Consider a project with initial investment of TZS 18,000,000 and the following annual
cashflows.
Year Cashflow in ‘000’ TZS
1 4,000
2 6,000
3 6,000
4 4,000
5 4,000
Required:
Compute the payback period for the project.

QUESTION TWO
Consider a company that is evaluating whether or not to buy a store in a newly built mall.
The purchase price is TZS 500 million. Assuming the store has an estimated life of 5
years and will need to be completely scraped at the end of that period. The projected net
income in year 1 through 5 is 100 million, 150 million, 50 million, 0 and -50 million
respectively. Compute the AAR of this project.

QUESTION THREE
You are asked to evaluate the following two projects for ABC Ltd using NPV method,
which project would be selected? if a discount rate is 10%.
Year Project X in Project Y (TZS
TZS ‘000’ 000’)
1 -10,000 -22,000
2 4,000 10,000
3 5,000 9,000
4 4,000 6,000
5 3,000 7,000

QUASTION FOUR

The cost of a project is TZS 50,000 and it generates cash inflows of TZS 20,000, TZS
15,000, TZS 25,000, and TZS 10,000 over four years.
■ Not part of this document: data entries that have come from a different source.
/-- The index list is aligned to its width (R257). -/
def Act.listAligned (op : Nat) (c : CopyBlock) : Act Unit :=
  let il := indexed op && (c.idxw == 2 || c.idxw == 3)
  Act.require (!il || c.idx % 2 ^ c.idxw == 0) (.misalign (BitVec.ofNat 64 c.idx))

/-- A copy instruction: the block is read and checked, and the engine's queue of 32 takes the command (R253, R257). A fault in reading
the block or the list comes after the conditions that rank before it and are known without what could not be read (01 R53). -/
def Act.copy (op : Nat) (va : Word) (done : Option Word) : Act Unit := do
  Act.require (va.toNat % 64 = 0) (.misalign va)
  match done with
  | some w => Act.require (w.toNat % 8 = 0) (.misalign w)
  | none => pure ()
  let fin := do Act.noneOf ((← get).pinDone done).2
  let h ← Act.unless fin (Act.load va 64)
  let list := Act.listAligned op (CopyBlock.ofNat h [])
  let ds ← Act.unless (do list; fin) ((List.range (copyDims h)).mapM fun k => Act.load (plus va (64 + 32 * k)) 32)
  let c := CopyBlock.ofNat h ds
  list
  Act.require (c.ok op) (.copyIndex va)
  let idx ← if indexed op then Act.unless (do Act.noneOf ((← get).plainCauses op done c)) (Act.indices c) else pure []
  let s ← get
  match s.copyCheck op va done c idx with
  | .error cause => Act.trap cause
  | .ok k =>
    if 32 ≤ (s.copyQueue s.hart.core).length then throw (.wait [])
    else set (s.enqueue { k with extra := copyWords h ds idx })

/-- The effect of a copy instruction; field b 0 names no completion word (R253). -/
def effCopy (op : Nat) (a b : SReg) (s : State) : Eff :=
  Act.effect (Act.copy op (s.hart.readS a) (if b = 0 then none else some (s.hart.readS b))) s

/-- CPY: issues a copy command (R253, R255). -/
def execCpy (a b : SReg) (s : State) : Host.Outcome State Fault Refusal := runQueued (wordOf (.cpy a b)) (effCopy 0 a b) s

/-- CPYP: issues a permuting copy command (R253, R255). -/
def execCpyp (a b : SReg) (s : State) : Host.Outcome State Fault Refusal := runQueued (wordOf (.cpyp a b)) (effCopy 1 a b) s

/-- CPYG: issues an indexed gather copy command (R253, R256). -/
def execCpyg (a b : SReg) (s : State) : Host.Outcome State Fault Refusal := runQueued (wordOf (.cpyg a b)) (effCopy 2 a b) s

/-- CPYS: issues an indexed scatter copy command (R253, R256). -/
def execCpys (a b : SReg) (s : State) : Host.Outcome State Fault Refusal := runQueued (wordOf (.cpys a b)) (effCopy 3 a b) s

/-! ### The engine -/

/-- The block and the indices that a command keeps. -/
def Command.copyBlock (k : Command) : CopyBlock × List Nat :=
  match k.extra with
  | h :: n :: rest => (CopyBlock.ofNat h (rest.take n), rest.drop n)
  | _ => (CopyBlock.ofNat 0 [], [])

/-- The parts of one element. -/
def elemParts (ps : List Part) (a n : Nat) : List Part := pinned ps n a n

/-- The bytes of one element, and whether poison was among them. -/
def State.readElem (s : State) (src : List Part) (c : CopyBlock) (m : Move) : State × List Byte × Bool :=
  match m.2 with
  | none => (s, c.padBytes, false)
  | some a => let (s, bs, bad) := s.readParts (elemParts src a c.bytes); (s, bs, bad.isSome)

/-- The whole source is read before any byte is written (R255, R256). -/
def State.readMoves (s : State) (src : List Part) (c : CopyBlock) : List Move → State × List (Nat × List Byte × Bool)
  | [] => (s, [])
  | m :: ms =>
    let (s, bs, bad) := s.readElem src c m
    let (s, rest) := s.readMoves src c ms
    (s, (m.1, bs, bad) :: rest)

/-- An element that a command writes: its address, its bytes, and whether they are poisoned. -/
abbrev Elem := Nat × List Byte × Bool

/-- Bytes of an element that no earlier element of the command wrote (03 R115). -/
def freshBytes (earlier : List Elem) (x : Elem) : List Nat :=
  ((List.range x.2.1.length).map (x.1 + ·)).filter fun b => !(earlier.any fun y => y.1 ≤ b && b < y.1 + y.2.1.length)

/-- The bytes of an element count in their tile, each destination byte of the command once (03 R115). -/
def State.countElem (s : State) (k : Command) (earlier : List Elem) (x : Elem) : State :=
  let f := freshBytes earlier x
  if f.length = x.2.1.length then s.countParts k.env.ctx (elemParts k.dst.flatten x.1 x.2.1.length)
  else f.foldl (fun s b => s.countParts k.env.ctx (elemParts k.dst.flatten b 1)) s

/-- One element is written, counted in its tile, and carries poison (03 R115; R259). -/
def State.writeElem (s : State) (k : Command) (earlier : List Elem) (x : Elem) : State :=
  let ps := elemParts k.dst.flatten x.1 x.2.1.length
  let s := (s.writeParts k.env ps x.2.1).countElem k earlier x
  if x.2.2 then s.poisonParts ps else s

/-- Elements are written in order; those of the list before them have been. -/
def State.writeElems (s : State) (k : Command) (earlier : List Elem) : List Elem → State
  | [] => s
  | x :: xs => (s.writeElem k earlier x).writeElems k (earlier ++ [x]) xs

/-- The pieces of memory and scratchpads that elements cover. -/
def piecesOf (k : Command) (xs : List Elem) : List (Nat × Nat) :=
  xs.flatMap fun x => coverOf (elemParts k.dst.flatten x.1 x.2.1.length)

/-- The elements of a copy command with their bytes: the whole source is read before any byte is written (R255, R256), and what a
stop left unwritten stays read (03 R138). -/
def State.copyElems (s : State) (k : Command) : State × List Elem :=
  if k.rest.isEmpty then
    let (c, idx) := k.copyBlock
    s.readMoves k.src c (c.moves k.op idx)
  else (s, k.rest)

/-- A copy command with its elements read writes those up to number `n`. -/
def State.copyTo (s : State) (k : Command) (xs : List Elem) (n : Nat) : State :=
  let ys := (xs.take n).drop k.at_
  (s.renew (piecesOf k ys)).writeElems k (xs.take k.at_) ys

/-- A copy command that may run makes its reads and its writes, and ends (R255, R256, R258, R259); fenced memory gives status 1
(15 R425). -/
def State.runCopy (s : State) (k : Command) : State :=
  let (s, xs) := s.copyElems k
  let s := s.copyTo k xs xs.length
  if xs.any (fun x => x.2.2) ∨ s.fencedParts k.dst.flatten then
    let s := (s.report (288 + k.unit) { code := 0x51, adrk := 1, addr := k.blockVa, master := k.env.master, ctx := k.env.ctx }).1
    s.complete k 1 0
  else s.complete k 0 0

/-- The step of a core's copy engine: a command that has ended writes its DONE word, or the oldest one that may run runs. -/
def State.copyStep (s : State) (core : Nat) : State :=
  match (s.copyQueue core).find? fun k => k.status.isSome || s.mayRun k with
  | none => s
  | some k =>
    match k.status with
    | some (st, d) => s.complete k st d
    | none => s.runCopy k

/-- COPY_COMMAND_RUN: the copy engine of a core performs a command (R255). -/
def execCopyCommandRun (core : Nat) (s : State) : Host.Outcome State Fault Refusal := .next (s.copyStep core)

/-- COMMAND_CLAIM_REGISTRATION: an accepted command issues once its claims and its source tiles allow it (03 R132). -/
def execCommandClaimRegistration (e : EngineKind) (k : Nat) (s : State) : Host.Outcome State Fault Refusal :=
  .next (s.registerNext e k)

end Sys2Proof.Machine
end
Required: Using the present value index method, appraise the profitability of the
proposed investment, assuming a 10% rate of discount.

QUESTION FIVE

A company is considering whether to purchase a new machine. Machines A and B are


available for TZS 80,000 each. Earnings after taxation are as follows:
Year Machine A Machine B
TZS TZS
1 24,000 8,000
2 32,000 24,000
3 40,000 32,000
4 24,000 48,000
5 16,000 32,000

Required: Evaluate the two alternatives using the following:

(a) Payback method

(b) Rate of return on investment method

(c) Net present value method. You should use a discount rate of 10%.

QUESTION SIX
A company is considering an investment in new machinery. The annual incremental
profits/(losses) relating to the investment are estimated to be:
Year 1 TZS (11,000)
Year 2 TZS 3,000
Year 3 TZS 34,000
Year 4 TZS 47,000
Year 5 TZS 8, 000
Investment at the start of the project would be TZS 175,000. The investment sum,
assuming nil disposal value after five years, would be written off using the straight-line
method. The depreciation has been included in the profit estimates above, which should
be assumed to arise at each year end.
Required:
a) Calculate the net present value (NPV) of the investment at a discount rate of 10%
per annum (the company’s required rate of return). 16
marks
Discount factors at 10% are:
Year 1 0.909
Year 2 0.826
Year 3 0.751
Year 4 0.683
Year 5 0.621
b) State, on the basis of your calculations, whether the investment is worthwhile.
Justify your statement.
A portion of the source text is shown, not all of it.